Records drawn from a dataset:
____________

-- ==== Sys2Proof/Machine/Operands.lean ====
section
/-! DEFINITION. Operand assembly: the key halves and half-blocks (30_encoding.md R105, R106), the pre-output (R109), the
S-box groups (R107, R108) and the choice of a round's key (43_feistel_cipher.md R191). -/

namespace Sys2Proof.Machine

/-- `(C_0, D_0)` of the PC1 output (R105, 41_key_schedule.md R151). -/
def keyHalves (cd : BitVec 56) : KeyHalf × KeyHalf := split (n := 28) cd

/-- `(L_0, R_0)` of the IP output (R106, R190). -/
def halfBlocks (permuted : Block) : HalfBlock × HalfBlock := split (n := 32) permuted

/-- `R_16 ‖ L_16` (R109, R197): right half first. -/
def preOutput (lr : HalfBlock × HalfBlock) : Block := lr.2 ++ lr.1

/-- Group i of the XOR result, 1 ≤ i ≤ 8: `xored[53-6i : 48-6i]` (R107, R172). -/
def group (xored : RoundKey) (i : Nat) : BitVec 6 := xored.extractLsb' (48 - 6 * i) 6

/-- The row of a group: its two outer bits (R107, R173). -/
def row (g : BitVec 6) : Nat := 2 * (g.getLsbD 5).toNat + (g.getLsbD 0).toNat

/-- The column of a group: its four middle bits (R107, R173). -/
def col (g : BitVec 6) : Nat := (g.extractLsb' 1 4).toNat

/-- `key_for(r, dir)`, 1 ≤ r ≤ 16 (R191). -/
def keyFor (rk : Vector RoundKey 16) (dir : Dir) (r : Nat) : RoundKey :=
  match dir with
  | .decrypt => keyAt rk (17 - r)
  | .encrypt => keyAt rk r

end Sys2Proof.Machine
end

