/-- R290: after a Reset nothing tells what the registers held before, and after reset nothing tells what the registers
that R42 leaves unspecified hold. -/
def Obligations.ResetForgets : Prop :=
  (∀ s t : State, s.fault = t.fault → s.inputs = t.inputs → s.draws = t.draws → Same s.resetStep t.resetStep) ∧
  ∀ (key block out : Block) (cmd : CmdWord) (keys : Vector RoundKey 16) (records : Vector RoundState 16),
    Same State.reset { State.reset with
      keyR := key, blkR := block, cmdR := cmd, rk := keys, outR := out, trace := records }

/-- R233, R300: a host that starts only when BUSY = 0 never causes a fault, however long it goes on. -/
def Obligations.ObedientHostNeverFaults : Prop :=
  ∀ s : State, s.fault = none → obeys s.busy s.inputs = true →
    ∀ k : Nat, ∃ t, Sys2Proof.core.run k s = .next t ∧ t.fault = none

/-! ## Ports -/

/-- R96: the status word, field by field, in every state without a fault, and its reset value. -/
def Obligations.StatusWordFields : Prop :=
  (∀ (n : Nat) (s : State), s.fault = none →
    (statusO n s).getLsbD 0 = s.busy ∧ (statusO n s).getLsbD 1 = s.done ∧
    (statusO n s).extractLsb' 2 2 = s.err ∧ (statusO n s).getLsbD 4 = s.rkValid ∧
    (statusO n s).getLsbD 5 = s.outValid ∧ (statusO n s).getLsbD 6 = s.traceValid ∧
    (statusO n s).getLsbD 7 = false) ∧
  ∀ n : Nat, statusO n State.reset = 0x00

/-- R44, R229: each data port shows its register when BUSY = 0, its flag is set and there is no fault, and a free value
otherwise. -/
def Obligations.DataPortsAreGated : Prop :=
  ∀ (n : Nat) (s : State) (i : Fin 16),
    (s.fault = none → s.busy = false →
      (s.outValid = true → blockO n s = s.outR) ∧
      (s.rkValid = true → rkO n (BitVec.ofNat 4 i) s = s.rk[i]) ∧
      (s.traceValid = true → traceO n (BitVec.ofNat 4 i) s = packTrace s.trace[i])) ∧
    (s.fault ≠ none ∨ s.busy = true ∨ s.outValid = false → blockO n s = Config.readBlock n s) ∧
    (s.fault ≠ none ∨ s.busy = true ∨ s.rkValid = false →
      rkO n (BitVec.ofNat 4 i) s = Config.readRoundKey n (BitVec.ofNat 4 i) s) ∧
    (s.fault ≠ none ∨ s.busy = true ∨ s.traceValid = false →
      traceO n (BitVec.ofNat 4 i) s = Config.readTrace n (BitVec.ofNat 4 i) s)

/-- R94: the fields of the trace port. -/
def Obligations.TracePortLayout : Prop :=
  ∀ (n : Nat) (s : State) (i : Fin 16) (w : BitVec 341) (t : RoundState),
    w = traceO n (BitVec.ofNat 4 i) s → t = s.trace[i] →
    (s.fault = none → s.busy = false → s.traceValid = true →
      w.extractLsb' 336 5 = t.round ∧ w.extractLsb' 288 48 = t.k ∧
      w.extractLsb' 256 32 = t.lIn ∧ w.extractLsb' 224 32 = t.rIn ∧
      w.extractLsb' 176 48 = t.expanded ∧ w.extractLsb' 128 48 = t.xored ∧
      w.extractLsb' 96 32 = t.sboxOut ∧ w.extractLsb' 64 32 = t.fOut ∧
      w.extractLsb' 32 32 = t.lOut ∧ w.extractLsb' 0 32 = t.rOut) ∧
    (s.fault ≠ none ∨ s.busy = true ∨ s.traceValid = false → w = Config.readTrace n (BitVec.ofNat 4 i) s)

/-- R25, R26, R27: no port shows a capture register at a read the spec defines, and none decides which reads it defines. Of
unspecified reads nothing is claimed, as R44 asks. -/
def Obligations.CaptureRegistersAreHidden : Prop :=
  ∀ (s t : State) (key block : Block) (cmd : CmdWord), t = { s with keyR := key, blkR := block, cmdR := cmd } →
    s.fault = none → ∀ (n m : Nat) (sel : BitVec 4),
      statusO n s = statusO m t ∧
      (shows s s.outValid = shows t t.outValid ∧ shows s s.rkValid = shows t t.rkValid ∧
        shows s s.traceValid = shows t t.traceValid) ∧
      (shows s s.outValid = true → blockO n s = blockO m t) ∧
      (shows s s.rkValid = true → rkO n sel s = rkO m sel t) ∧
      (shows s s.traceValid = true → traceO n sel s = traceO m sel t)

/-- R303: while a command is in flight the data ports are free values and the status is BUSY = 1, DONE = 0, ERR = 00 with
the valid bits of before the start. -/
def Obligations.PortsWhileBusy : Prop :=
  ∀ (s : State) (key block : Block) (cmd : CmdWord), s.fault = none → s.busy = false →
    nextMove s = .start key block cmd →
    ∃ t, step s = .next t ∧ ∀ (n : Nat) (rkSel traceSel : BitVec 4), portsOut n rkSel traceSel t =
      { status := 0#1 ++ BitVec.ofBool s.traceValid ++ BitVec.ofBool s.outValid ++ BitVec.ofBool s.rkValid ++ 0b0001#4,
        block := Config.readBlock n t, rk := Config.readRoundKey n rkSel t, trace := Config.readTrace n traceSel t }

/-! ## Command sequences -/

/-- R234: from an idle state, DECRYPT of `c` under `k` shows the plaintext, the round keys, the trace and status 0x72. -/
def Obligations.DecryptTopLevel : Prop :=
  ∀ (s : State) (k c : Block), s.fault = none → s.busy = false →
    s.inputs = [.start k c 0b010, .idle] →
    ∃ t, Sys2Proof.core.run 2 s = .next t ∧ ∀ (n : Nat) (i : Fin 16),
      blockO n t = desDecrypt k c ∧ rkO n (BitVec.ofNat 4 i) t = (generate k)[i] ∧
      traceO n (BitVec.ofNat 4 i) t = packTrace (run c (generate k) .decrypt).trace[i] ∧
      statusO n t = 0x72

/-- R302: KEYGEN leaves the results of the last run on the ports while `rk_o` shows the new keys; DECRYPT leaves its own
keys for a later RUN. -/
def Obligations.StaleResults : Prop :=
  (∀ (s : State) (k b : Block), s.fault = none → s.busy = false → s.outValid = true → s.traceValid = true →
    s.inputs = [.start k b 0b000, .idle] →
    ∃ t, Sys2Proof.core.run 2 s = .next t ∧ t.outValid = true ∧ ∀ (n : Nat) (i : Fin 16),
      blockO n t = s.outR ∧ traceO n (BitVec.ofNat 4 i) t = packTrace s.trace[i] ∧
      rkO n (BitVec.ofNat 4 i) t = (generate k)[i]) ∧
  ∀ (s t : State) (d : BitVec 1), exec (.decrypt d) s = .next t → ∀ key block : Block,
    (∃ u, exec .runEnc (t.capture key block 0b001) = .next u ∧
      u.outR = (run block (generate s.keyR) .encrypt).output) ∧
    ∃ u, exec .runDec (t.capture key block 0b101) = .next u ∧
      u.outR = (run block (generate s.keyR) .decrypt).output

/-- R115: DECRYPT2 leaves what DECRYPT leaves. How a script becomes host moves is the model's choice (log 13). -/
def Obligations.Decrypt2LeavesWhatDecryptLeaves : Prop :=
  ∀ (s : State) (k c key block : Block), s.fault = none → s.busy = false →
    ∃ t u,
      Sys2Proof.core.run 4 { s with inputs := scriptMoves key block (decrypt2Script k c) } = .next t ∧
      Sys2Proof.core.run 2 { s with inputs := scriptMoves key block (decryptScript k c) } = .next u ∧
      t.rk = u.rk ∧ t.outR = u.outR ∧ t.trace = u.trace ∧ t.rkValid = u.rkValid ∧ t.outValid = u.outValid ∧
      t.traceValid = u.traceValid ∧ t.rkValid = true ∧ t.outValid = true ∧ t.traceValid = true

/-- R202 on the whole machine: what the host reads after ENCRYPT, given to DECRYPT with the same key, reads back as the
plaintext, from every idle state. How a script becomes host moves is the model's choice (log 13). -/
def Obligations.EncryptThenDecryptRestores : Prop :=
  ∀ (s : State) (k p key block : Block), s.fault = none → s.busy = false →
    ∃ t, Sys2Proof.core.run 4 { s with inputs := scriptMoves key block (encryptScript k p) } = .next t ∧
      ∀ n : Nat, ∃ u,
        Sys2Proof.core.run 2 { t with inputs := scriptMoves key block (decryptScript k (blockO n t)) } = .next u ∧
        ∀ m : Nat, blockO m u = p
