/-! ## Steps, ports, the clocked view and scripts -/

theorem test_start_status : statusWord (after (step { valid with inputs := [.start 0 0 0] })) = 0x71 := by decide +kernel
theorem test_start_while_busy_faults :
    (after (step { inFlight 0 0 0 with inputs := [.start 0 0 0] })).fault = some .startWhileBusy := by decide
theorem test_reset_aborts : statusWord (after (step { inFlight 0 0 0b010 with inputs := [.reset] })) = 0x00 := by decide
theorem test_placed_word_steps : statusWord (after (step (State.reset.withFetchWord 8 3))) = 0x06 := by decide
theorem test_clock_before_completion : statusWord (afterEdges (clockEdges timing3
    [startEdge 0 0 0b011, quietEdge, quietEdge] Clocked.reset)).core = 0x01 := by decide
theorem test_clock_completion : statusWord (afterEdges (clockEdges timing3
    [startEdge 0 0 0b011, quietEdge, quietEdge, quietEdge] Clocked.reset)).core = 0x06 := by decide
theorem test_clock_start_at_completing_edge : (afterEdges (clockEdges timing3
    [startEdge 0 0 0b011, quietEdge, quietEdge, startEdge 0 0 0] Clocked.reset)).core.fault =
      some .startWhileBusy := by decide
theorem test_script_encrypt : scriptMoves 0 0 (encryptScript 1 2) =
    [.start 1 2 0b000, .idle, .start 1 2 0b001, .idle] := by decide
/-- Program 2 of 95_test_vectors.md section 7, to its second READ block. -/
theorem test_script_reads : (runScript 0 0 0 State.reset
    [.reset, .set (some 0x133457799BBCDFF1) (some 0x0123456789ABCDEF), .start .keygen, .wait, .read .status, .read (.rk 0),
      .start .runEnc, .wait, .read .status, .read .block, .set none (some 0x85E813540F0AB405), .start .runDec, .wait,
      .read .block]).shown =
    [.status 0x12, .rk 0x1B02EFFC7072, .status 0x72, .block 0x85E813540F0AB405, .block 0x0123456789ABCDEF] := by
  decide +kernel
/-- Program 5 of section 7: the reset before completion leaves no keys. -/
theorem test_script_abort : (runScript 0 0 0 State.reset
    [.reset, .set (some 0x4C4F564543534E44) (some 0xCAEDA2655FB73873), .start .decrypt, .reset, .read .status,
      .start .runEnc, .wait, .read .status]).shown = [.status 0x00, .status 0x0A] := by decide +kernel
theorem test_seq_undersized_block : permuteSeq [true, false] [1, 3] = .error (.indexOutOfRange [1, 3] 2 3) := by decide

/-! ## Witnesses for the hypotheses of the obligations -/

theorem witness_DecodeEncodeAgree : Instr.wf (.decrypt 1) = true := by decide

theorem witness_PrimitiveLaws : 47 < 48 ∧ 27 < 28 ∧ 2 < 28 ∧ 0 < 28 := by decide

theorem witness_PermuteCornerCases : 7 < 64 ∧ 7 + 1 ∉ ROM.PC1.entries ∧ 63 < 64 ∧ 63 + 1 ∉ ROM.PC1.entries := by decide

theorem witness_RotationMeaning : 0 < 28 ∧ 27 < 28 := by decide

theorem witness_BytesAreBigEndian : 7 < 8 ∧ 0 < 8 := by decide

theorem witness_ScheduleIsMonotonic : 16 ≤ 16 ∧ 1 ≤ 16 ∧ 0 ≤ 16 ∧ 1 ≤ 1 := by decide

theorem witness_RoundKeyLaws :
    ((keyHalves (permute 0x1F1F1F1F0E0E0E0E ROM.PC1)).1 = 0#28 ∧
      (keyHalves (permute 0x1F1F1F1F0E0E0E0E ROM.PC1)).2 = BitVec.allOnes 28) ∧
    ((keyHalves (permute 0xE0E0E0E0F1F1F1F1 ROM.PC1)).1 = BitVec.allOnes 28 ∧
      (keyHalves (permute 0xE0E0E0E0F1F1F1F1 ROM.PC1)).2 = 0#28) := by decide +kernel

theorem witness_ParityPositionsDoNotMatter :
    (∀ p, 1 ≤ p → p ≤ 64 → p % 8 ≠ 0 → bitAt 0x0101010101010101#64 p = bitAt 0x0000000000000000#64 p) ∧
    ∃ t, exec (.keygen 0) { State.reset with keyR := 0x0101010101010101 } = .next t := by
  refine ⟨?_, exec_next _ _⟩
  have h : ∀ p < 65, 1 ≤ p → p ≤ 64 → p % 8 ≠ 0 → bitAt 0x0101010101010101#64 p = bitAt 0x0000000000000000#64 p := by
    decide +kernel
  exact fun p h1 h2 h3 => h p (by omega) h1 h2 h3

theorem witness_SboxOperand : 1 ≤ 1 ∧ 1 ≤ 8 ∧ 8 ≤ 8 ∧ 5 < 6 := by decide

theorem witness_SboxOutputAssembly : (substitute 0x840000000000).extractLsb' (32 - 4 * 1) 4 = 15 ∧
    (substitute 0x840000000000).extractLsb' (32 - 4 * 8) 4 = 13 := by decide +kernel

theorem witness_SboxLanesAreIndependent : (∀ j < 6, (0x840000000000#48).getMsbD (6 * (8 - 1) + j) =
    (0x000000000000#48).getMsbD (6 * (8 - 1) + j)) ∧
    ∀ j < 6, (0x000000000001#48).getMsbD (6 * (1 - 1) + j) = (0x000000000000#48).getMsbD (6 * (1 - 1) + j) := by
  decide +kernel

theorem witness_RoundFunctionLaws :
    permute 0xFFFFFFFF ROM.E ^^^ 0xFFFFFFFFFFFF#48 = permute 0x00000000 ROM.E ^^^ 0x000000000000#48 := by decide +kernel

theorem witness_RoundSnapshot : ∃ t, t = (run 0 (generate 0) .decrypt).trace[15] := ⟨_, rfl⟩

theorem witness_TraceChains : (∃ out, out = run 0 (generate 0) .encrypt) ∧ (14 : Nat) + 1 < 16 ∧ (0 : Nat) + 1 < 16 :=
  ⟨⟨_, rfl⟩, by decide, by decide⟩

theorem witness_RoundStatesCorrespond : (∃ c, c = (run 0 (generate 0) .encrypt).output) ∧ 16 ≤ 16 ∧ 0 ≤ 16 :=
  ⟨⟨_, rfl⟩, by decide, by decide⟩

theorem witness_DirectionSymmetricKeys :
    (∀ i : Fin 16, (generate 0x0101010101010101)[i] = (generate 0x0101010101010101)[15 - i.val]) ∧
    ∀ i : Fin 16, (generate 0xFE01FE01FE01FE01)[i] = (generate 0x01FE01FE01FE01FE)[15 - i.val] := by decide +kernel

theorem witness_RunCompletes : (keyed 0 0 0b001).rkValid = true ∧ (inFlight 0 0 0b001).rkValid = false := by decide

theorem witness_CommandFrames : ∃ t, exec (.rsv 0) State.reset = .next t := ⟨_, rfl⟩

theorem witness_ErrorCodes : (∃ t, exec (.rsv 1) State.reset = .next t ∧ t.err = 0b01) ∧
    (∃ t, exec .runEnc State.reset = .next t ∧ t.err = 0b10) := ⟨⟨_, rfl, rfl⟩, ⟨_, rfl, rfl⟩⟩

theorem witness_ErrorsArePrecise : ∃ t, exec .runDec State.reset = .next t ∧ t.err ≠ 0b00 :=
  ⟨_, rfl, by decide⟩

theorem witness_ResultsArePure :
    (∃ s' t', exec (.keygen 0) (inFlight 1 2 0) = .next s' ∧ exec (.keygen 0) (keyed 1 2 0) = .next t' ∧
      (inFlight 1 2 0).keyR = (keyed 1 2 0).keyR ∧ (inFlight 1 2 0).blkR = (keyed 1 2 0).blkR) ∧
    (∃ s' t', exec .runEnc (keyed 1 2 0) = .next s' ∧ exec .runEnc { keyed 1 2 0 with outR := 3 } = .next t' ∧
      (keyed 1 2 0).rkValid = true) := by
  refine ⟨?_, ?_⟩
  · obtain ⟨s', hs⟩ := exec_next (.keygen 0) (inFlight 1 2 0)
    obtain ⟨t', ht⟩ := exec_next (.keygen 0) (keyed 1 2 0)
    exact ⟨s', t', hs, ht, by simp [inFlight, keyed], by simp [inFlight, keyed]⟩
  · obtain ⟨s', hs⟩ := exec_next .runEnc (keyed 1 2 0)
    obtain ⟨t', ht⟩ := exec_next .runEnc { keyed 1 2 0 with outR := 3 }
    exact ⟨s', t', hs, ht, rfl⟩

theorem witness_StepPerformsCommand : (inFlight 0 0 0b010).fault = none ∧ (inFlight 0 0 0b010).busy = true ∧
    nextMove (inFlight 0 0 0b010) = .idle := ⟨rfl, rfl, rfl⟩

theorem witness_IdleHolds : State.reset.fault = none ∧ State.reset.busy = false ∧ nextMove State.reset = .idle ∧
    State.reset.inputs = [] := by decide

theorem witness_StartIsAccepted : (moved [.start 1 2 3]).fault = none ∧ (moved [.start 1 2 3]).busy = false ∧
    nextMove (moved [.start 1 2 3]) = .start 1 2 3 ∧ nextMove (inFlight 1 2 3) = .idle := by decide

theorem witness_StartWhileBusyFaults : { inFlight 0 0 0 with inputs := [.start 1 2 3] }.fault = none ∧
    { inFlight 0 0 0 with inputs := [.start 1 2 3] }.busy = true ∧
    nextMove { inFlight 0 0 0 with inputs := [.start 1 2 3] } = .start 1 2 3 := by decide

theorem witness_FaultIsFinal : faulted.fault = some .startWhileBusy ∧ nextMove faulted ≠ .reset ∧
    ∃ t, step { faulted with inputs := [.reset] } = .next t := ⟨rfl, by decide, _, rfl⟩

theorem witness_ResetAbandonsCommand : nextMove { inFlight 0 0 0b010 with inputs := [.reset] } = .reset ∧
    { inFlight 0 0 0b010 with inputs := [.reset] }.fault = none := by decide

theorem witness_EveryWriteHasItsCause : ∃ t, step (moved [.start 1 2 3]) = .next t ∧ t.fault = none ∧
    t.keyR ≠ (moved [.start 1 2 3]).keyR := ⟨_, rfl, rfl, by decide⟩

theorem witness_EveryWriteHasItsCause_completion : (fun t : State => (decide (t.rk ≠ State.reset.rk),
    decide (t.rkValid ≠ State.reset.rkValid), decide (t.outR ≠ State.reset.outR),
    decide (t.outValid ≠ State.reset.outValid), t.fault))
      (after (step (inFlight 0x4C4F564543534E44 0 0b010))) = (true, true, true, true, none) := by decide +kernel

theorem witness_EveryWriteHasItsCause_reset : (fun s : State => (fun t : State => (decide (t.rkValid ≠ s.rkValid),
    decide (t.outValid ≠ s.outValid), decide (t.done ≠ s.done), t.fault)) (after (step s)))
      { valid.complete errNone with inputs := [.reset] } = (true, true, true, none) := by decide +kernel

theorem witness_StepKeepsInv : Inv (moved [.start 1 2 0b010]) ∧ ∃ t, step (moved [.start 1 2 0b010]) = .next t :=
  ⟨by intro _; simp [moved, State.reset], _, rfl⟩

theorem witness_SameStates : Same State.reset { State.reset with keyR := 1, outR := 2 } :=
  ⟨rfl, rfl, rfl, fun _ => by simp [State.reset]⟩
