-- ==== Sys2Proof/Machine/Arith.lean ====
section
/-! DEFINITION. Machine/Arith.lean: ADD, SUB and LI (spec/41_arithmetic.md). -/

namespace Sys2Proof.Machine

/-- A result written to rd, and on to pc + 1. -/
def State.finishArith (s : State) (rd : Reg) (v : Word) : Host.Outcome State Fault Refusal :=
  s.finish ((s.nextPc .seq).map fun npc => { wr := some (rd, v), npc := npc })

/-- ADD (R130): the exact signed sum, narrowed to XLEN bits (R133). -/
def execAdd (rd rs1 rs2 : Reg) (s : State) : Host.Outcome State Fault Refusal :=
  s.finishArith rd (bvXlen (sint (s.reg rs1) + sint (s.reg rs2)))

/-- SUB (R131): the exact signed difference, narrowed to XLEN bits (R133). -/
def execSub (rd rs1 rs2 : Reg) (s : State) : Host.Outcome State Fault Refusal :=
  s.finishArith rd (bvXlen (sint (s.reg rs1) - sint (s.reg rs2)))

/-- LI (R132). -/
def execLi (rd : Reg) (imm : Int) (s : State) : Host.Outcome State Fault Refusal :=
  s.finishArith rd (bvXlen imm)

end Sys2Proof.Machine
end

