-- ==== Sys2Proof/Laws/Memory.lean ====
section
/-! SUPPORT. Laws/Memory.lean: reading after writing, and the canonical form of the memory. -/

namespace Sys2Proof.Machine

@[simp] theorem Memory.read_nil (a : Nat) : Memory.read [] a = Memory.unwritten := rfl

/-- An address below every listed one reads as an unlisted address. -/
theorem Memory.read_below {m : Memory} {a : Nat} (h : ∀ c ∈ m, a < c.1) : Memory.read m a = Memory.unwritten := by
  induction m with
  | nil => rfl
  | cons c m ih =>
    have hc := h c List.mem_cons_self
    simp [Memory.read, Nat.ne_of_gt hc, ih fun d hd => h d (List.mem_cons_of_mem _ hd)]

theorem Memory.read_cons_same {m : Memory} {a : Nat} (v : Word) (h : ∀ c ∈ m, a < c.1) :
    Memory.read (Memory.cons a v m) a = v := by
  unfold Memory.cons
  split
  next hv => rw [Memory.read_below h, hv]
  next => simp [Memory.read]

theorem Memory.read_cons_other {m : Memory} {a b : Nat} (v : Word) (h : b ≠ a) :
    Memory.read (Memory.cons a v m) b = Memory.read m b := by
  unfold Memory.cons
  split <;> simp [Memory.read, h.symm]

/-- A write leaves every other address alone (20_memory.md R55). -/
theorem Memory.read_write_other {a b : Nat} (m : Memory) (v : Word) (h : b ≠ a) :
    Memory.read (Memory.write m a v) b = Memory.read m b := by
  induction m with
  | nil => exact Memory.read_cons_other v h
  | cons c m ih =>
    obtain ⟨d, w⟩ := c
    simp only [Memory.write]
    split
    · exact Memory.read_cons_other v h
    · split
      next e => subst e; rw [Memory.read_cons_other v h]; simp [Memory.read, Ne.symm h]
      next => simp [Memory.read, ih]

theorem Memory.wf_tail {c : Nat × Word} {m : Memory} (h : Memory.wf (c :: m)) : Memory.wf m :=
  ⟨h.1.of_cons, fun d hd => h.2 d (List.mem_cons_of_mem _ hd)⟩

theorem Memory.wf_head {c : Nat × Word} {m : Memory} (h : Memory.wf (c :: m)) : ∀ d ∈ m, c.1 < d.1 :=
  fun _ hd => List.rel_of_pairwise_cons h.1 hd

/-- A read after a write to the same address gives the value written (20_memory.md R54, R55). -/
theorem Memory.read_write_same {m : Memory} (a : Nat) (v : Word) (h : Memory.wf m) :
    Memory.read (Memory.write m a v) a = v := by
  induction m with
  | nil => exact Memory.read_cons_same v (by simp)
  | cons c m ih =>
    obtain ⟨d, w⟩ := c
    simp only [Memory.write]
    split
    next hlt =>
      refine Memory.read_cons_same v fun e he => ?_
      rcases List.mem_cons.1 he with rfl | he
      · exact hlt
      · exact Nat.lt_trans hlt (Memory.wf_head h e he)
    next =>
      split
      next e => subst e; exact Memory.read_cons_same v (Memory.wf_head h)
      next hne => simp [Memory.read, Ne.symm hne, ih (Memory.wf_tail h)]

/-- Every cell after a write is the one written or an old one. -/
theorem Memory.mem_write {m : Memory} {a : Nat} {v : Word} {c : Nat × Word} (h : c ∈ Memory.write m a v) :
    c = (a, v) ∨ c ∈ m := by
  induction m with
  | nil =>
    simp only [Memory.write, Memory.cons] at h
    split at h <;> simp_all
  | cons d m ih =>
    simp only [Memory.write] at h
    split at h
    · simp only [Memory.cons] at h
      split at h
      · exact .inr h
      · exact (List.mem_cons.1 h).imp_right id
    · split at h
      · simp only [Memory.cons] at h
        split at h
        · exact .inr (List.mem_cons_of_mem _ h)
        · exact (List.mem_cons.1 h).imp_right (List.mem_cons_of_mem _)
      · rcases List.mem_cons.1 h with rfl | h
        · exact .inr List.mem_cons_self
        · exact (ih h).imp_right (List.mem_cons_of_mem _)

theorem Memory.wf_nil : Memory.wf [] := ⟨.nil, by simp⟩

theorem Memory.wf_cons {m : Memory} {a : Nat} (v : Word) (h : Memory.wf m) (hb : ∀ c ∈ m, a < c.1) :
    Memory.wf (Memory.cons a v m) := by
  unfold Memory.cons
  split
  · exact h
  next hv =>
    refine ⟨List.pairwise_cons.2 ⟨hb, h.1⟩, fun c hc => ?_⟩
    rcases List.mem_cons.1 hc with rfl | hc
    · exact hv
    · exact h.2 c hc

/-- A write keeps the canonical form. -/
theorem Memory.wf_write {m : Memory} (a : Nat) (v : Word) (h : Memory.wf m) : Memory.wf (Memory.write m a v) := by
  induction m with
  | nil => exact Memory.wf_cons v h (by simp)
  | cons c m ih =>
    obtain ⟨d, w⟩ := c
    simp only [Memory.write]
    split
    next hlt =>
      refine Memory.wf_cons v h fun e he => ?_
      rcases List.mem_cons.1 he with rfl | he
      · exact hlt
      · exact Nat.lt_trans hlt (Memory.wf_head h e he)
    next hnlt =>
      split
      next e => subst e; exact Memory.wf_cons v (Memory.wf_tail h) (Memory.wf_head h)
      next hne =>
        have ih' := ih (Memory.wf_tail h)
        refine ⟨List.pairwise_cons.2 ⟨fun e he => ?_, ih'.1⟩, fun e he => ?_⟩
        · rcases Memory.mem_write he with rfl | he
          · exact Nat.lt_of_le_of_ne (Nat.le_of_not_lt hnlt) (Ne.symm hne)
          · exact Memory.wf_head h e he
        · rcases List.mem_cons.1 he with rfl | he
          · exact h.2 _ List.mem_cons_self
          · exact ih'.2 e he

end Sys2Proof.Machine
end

____________

** Assignment **
From the entries, report every line in which the string "cmdR" occurs.

** Exercise solution **
      keyR := key, blkR := block, cmdR := cmd, rk := keys, outR := out, trace := records }
  ∀ (s t : State) (key block : Block) (cmd : CmdWord), t = { s with keyR := key, blkR := block, cmdR := cmd } →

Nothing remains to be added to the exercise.